# Frank Lloyd Wright's Falling Water



## Manila-X (Jul 28, 2005)

This is actually one of my favorite residential homes in The United States. It's in Bear Pun, Pennsylvania and is designed by Frank Lloyd Wright. The house was built in 1939.


----------



## UrbanSophist (Aug 4, 2005)

Yeah, this is also my favorite residential building in the U.S., and perhaps the world. Great pics. Thanks!


----------



## Manila-X (Jul 28, 2005)

Just curious, who lives there right now?


----------



## UrbanSophist (Aug 4, 2005)

It's probably a museum now...


----------



## Sexas (Jan 15, 2004)

I think It is a museum, own by Frank Lloyd Wright Preservation Trust.


----------



## thryve (Mar 5, 2005)

I absolutely adore that house! It truly is an incredible design, probably the house that got me interested in architecture...


----------



## Manila-X (Jul 28, 2005)

If I was a millionaire, I wanna have a similar house like that in either Shek O or Clear Water Bay


----------



## bustero (Dec 20, 2004)

Amazing , and to think this is a 66 year old design, still looks so fresh, truly extraordinary.


----------



## Manila-X (Jul 28, 2005)

It's a really old house but it still looks very contemporary!


----------



## ishtefh_03 (Nov 11, 2005)

well, yeah one of the best works done by frank lloyd wright!!


----------



## satit28 (Mar 9, 2005)

HE'S A GENIUS............
how can 66 yr ld house stay hip!!!...............
truly unbelievable...........


----------



## ishtefh_03 (Nov 11, 2005)

it's an "architecture one with nature"


----------



## mac71 (Dec 14, 2005)

It's one of the best examples of symbiosis between architecture and nature, a true masterpiece.


----------



## Architorture (Sep 22, 2004)

the western pennsylvania conservancy owns and operates the house and surrounding forest...

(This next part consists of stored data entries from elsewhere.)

-- ==== Sys2Proof/Machine/PlantRequests.lean ====
section
/-!
DEFINITION. The requests of the plant blocks: substitutes, programmes, snapshots, backwashes, faults and
segments (R5, R42, R45, R76, R89, R90, R92, R93, R100-R102, R110, R112).
-/

namespace Sys2Proof.Machine

/-! ## Substitutes (R42, R45) -/

/-- The arguments of SET_SUBSTITUTE that pass the checks of R42: slot, value, minutes. -/
def State.substituteArgs (s : State) : List Byte → Option (SlotIx × Nat × Nat)
  | [k, v1, v0, m] =>
    let v := numOf [v1, v0]
    match ixFrom 0 22 k.toNat with
    | some k =>
      let c := s.tables.slots.get k
      if k.val ≤ 11 ∧ c.minimum ≤ v ∧ v ≤ c.maximum ∧ 1 ≤ m.toNat ∧ m.toNat ≤ 240 then
        some (k, v, m.toNat)
      else none
    | none => none
  | _ => none

/-- A substitute stands on slot `k`; what the samples give is kept beneath it (R42, R35). -/
def State.putSubstitute (s : State) (k : SlotIx) (value minutes : Nat) : State :=
  let x := s.slots.get k
  (s.putSlot k { x with sub := some ⟨value, minutes * 60⟩ }).reportSlot k x.effective

/-- SET_SUBSTITUTE (R42). -/
def execSetSubstitute (tag : Byte) (args : List Byte) (s : State) : Host.Outcome State Fault Refusal :=
  .next (s.manage .setSubstitute tag (s.modeNow == .supervised) (s.substituteArgs args) fun a =>
    (s.putSubstitute a.1 a.2.1 a.2.2).reply .done)

/-- A FREE_CL or PH slot (R45). -/
def substituteSlot (args : List Byte) : Option SlotIx :=
  match ixArg 0 22 args with
  | some k => if k.val ≤ 11 then some k else none
  | none => none

/-- CLEAR_SUBSTITUTE (R45). -/
def execClearSubstitute (tag : Byte) (args : List Byte) (s : State) :
    Host.Outcome State Fault Refusal :=
  .next (s.manage .clearSubstitute tag (s.modeNow == .supervised) (substituteSlot args) fun k =>
    match (s.slots.get k).sub with
    | none => s.reply .noEntry
    | some _ => (s.endSubstitute k .cleared).reply .done)

/-! ## Programmes (R89, R90) -/

/-- The arguments of START_PROGRAMME: an enabled line and the choice A 0 or B 1 (R89). -/
def State.programmeArgs (s : State) : List Byte → Option (LineIx × Which)
  | [x, p] =>
    match ixFrom 1 12 x.toNat with
    | some i =>
      if (s.tables.lines.get i).enabled = false then none
      else if p = 0 then some (i, .shockA)
      else if p = 1 then some (i, .shockB)
      else none
    | none => none
  | _ => none

/-- A shock programme is active on line `i` (R89). -/
def State.shockActive (s : State) (i : LineIx) : Bool :=
  match s.runner.progs.get i with
  | some p => p.which.isShock
  | none => false

/-- The data of START_PROGRAMME with DONE: PASS 0, CLAMP 1 with the binding term, HELD 2 (10 section
10.7). -/
def Submitted.bytes : Submitted → List Byte
  | .pass => bytesOf 1 0
  | .clamp t _ => bytesOf 1 1 ++ bytesOf 1 t.cause.code
  | .held => bytesOf 1 2
  | .refuse c => bytesOf 1 c.code

/-- The body of START_PROGRAMME (R89): a refused submission leaves the part unchanged. -/
def State.startProgramme (s : State) (i : LineIx) (w : Which) : Reply :=
  if (((s.tables.lines.get i).range w).steps).isNone then s.reply .noEntry
  else if s.shockActive i then s.reply .busy
  else
    let o := s.beginStep i w 0
    match o.2 with
    | .refuse c => ⟨s, some (.denied, bytesOf 1 c.code)⟩
    | .pass | .held | .clamp _ _ => o.1.replyData o.2.bytes

/-- START_PROGRAMME (R89). -/
def execStartProgramme (tag : Byte) (args : List Byte) (s : State) :
    Host.Outcome State Fault Refusal :=
  .next (s.manage .startProgramme tag (s.modeNow == .supervised) (s.programmeArgs args) fun a =>
    s.startProgramme a.1 a.2)

/-- STOP_PROGRAMME (R90): the programme stops with no notice and its line is released. -/
def execStopProgramme (tag : Byte) (args : List Byte) (s : State) : Host.Outcome State Fault Refusal :=
  .next (s.manage .stopProgramme tag (s.modeNow == .supervised) (ixArg 1 12 args) fun i =>
    match s.runner.progs.get i with
    | none => s.reply .noEntry
    | some _ => ((s.putProg i none).release i).reply .done)

/-! ## Snapshots (R92, R93) -/

/-- The set of lines of a SNAPSHOT: two bytes, not empty, no bit above D12 (R92). -/
def snapshotArgs : List Byte → Option (BitVec 12)
  | [h, l] =>
    let v := numOf [h, l]
    if 0 < v ∧ v < 4096 then some (BitVec.ofNat 12 v) else none
  | _ => none

/-- The latch of line `i` after a SNAPSHOT that lists it or not: an unread latch is kept (R92). -/
def State.latchOf (s : State) (lines : BitVec 12) (i : LineIx) (l : Option Latch) : Option Latch :=
  if lines.getLsbD i.val && l.isNone then some (s.liveLatch i) else l

/-- Every listed line with no unread latch is latched (R92). -/
def State.latch (s : State) (lines : BitVec 12) : State :=
  { s with runner := { s.runner with latches := s.runner.latches.mapIdx (s.latchOf lines) } }

/-- SNAPSHOT (R92): the lines latched by it, then the lines that kept an earlier latch. -/
def execSnapshot (tag : Byte) (args : List Byte) (s : State) : Host.Outcome State Fault Refusal :=
  .next (s.manage .snapshot tag s.modeNow.reads (snapshotArgs args) fun lines =>
    let kept := (List.finRange 12).map fun i => lines.getLsbD i.val && (s.runner.latches.get i).isSome
    let taken := (List.finRange 12).map fun i => lines.getLsbD i.val && (s.runner.latches.get i).isNone
    (s.latch lines).replyData (bytesOf 2 (maskOf taken) ++ bytesOf 2 (maskOf kept)))

/-- The arguments of READ_SNAPSHOT: a line, and clear yes or no (R93). -/
def readSnapshotArgs : List Byte → Option (LineIx × Bool)
  | [x, c] => both Prod.mk (ixFrom 1 12 x.toNat) (boolOf c.toNat)
  | _ => none

/-- The request asks for a clear (R93, R153). Arguments that are not two bytes, and a clear byte other than 1,
ask for none, so that a malformed request is tested as a read and answered BAD_ARG: the model's choice (log
entry 27). -/
def asksClear : List Byte → Bool
  | [_, c] => c == 1
  | _ => false

/-- The latch of line `i` is released and, with clear, its totaliser zeroed (R93). -/
def State.readLatch (s : State) (i : LineIx) (clear : Bool) : State :=
  { s with runner := { s.runner with
    latches := s.runner.latches.set i none
    totals := if clear then s.runner.totals.set i ⟨0, 0⟩ else s.runner.totals } }

/-- READ_SNAPSHOT (R93): the latched fields, or the live ones. -/
def execReadSnapshot (tag : Byte) (args : List Byte) (s : State) : Host.Outcome State Fault Refusal :=
  .next (s.manage .readSnapshot tag (!asksClear args || s.modeNow.loads) (readSnapshotArgs args) fun a =>
    (s.readLatch a.1 a.2).replyData (match s.runner.latches.get a.1 with
      | some l => l.bytes true
      | none => (s.liveLatch a.1).bytes false))

/-! ## Backwashes (R100-R102, R110) -/

/-- The argument of BACKWASH_NOW: an assigned filter (R100). -/
def State.assignedArg (s : State) (args : List Byte) : Option FilterIx :=
  match ixArg 1 8 args with
  | some f => if (s.tables.filters.get f).assigned then some f else none
  | none => none

/-- BACKWASH_NOW (R100): MANUAL, and a grant if it makes the filter eligible. -/
def execBackwashNow (tag : Byte) (args : List Byte) (s : State) : Host.Outcome State Fault Refusal :=
  .next (s.manage .backwashNow tag s.modeNow.loads (s.assignedArg args) fun f =>
    if (s.seq.filters.get f).state.isFaulted then s.reply .denied
    else if (s.backwashOf f).isSome then s.reply .busy
    else ((s.updArb f fun a =>
      { a with requests := { a.requests with manual := true } }).arbitrate).reply .done)

/-- ABORT_BACKWASH (R101, R126). -/
def execAbortBackwash (tag : Byte) (args : List Byte) (s : State) : Host.Outcome State Fault Refusal :=
  .next (s.manage .abortBackwash tag s.modeNow.loads (ixArg 1 8 args) fun f =>
    if (s.backwashOf f).isSome then (s.abort f .supervisorAbort).reply .done
    else if (s.arbiter.filters.get f).requests.manual then
      ((s.dropManual f).arbitrate).reply .done
    else s.reply .noEntry)

/-- The mask of filter `f` (R102). -/
def State.putMask (s : State) (f : FilterIx) (on : Bool) : State :=
  (s.updArb f fun a => { a with masked := on }).arbitrate

/-- MASK_FILTER (R102). -/
def execMaskFilter (tag : Byte) (args : List Byte) (s : State) : Host.Outcome State Fault Refusal :=
  .next (s.manage .maskFilter tag s.modeNow.loads (ixArg 1 8 args) fun f =>
    (s.putMask f true).reply .done)

/-- UNMASK_FILTER (R102). -/
def execUnmaskFilter (tag : Byte) (args : List Byte) (s : State) : Host.Outcome State Fault Refusal :=
  .next (s.manage .unmaskFilter tag s.modeNow.loads (ixArg 1 8 args) fun f =>
    (s.putMask f false).reply .done)

/-- SET_LOWEST (R110): the rotation of R109, with no selection. -/
def execSetLowest (tag : Byte) (args : List Byte) (s : State) : Host.Outcome State Fault Refusal :=
  .next (s.manage .setLowest tag s.modeNow.loads (ixArg 1 8 args) fun f => (s.rotate f).reply .done)

/-! ## Faults (R76, R112) -/

/-- CLEAR_FAULT for a line (R76). -/
def execClearFaultLine (tag : Byte) (args : List Byte) (s : State) : Host.Outcome State Fault Refusal :=
  .next (s.clearFault tag args)

/-- CLEAR_FAULT for a filter (R112, R131). -/
def execClearFaultFilter (tag : Byte) (args : List Byte) (s : State) :
    Host.Outcome State Fault Refusal :=
  .next (s.clearFault tag args)

/-! ## Segments (R5) -/

/-- ISOLATE_SEGMENT (R5). -/
def execIsolateSegment (tag : Byte) (args : List Byte) (s : State) : Host.Outcome State Fault Refusal :=
  .next (s.manage .isolateSegment tag s.modeNow.loads (ixArg 1 4 args) fun g =>
    if s.segState g = .forced then s.reply .done
    else (s.cutSegment g .forced .forced).reply .done)

/-- RESTORE_SEGMENT (R5): a FORCED segment becomes RECOVERING; any other is BAD_ARG. -/
def execRestoreSegment (tag : Byte) (args : List Byte) (s : State) : Host.Outcome State Fault Refusal :=
  .next (s.manage .restoreSegment tag s.modeNow.loads (ixArg 1 4 args) fun g =>
    if s.segState g = .forced then (s.recoverSegment g).reply .done else s.reply .badArg)

end Sys2Proof.Machine
end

i like it on the outside...but the inside shows that it was design by a man of short stature... if you are anywhere around 6 feet tall its a difficult house to manuver through without some care given to doorways and ceilings

great house though


----------



## Phobos (Sep 14, 2003)

mac71 said:


> It's one of the best examples of symbiosis between architecture and nature, a true masterpiece.


It is indeed.
I love both the location and the house itself.It's amazing.


----------



## fvcrew22 (Nov 30, 2005)

It's great, I love the cantilevered levels of this house. Truly amazing!


----------



## ishtefh_03 (Nov 11, 2005)

im hoping someday i can go there to see the place...


----------



## reluminate (Aug 3, 2004)

This house realy stands the test of time (design-wise). The design seems fresh and modern in any decade, be it the 30s, 70s, or today. Structuraly, the house is in bad shape, and millions of dollars are being spent to keep the cantalievered portions from collapsing.


----------



## SEED (Oct 1, 2002)

one of the most beautiful house ever build.. and it is one of my fav!! very nice  i like the rusticated stones he used for this house.. blend in soo well with the surroundings.. trully a masterpiece! kay:


----------



## Prestonian (Sep 11, 2002)

Simply stunning, have wanted this house ever since I stumbled accross a thumb of it on Encarta. Didn't know it was FLW back then either, when I found out my love for it grew even more


----------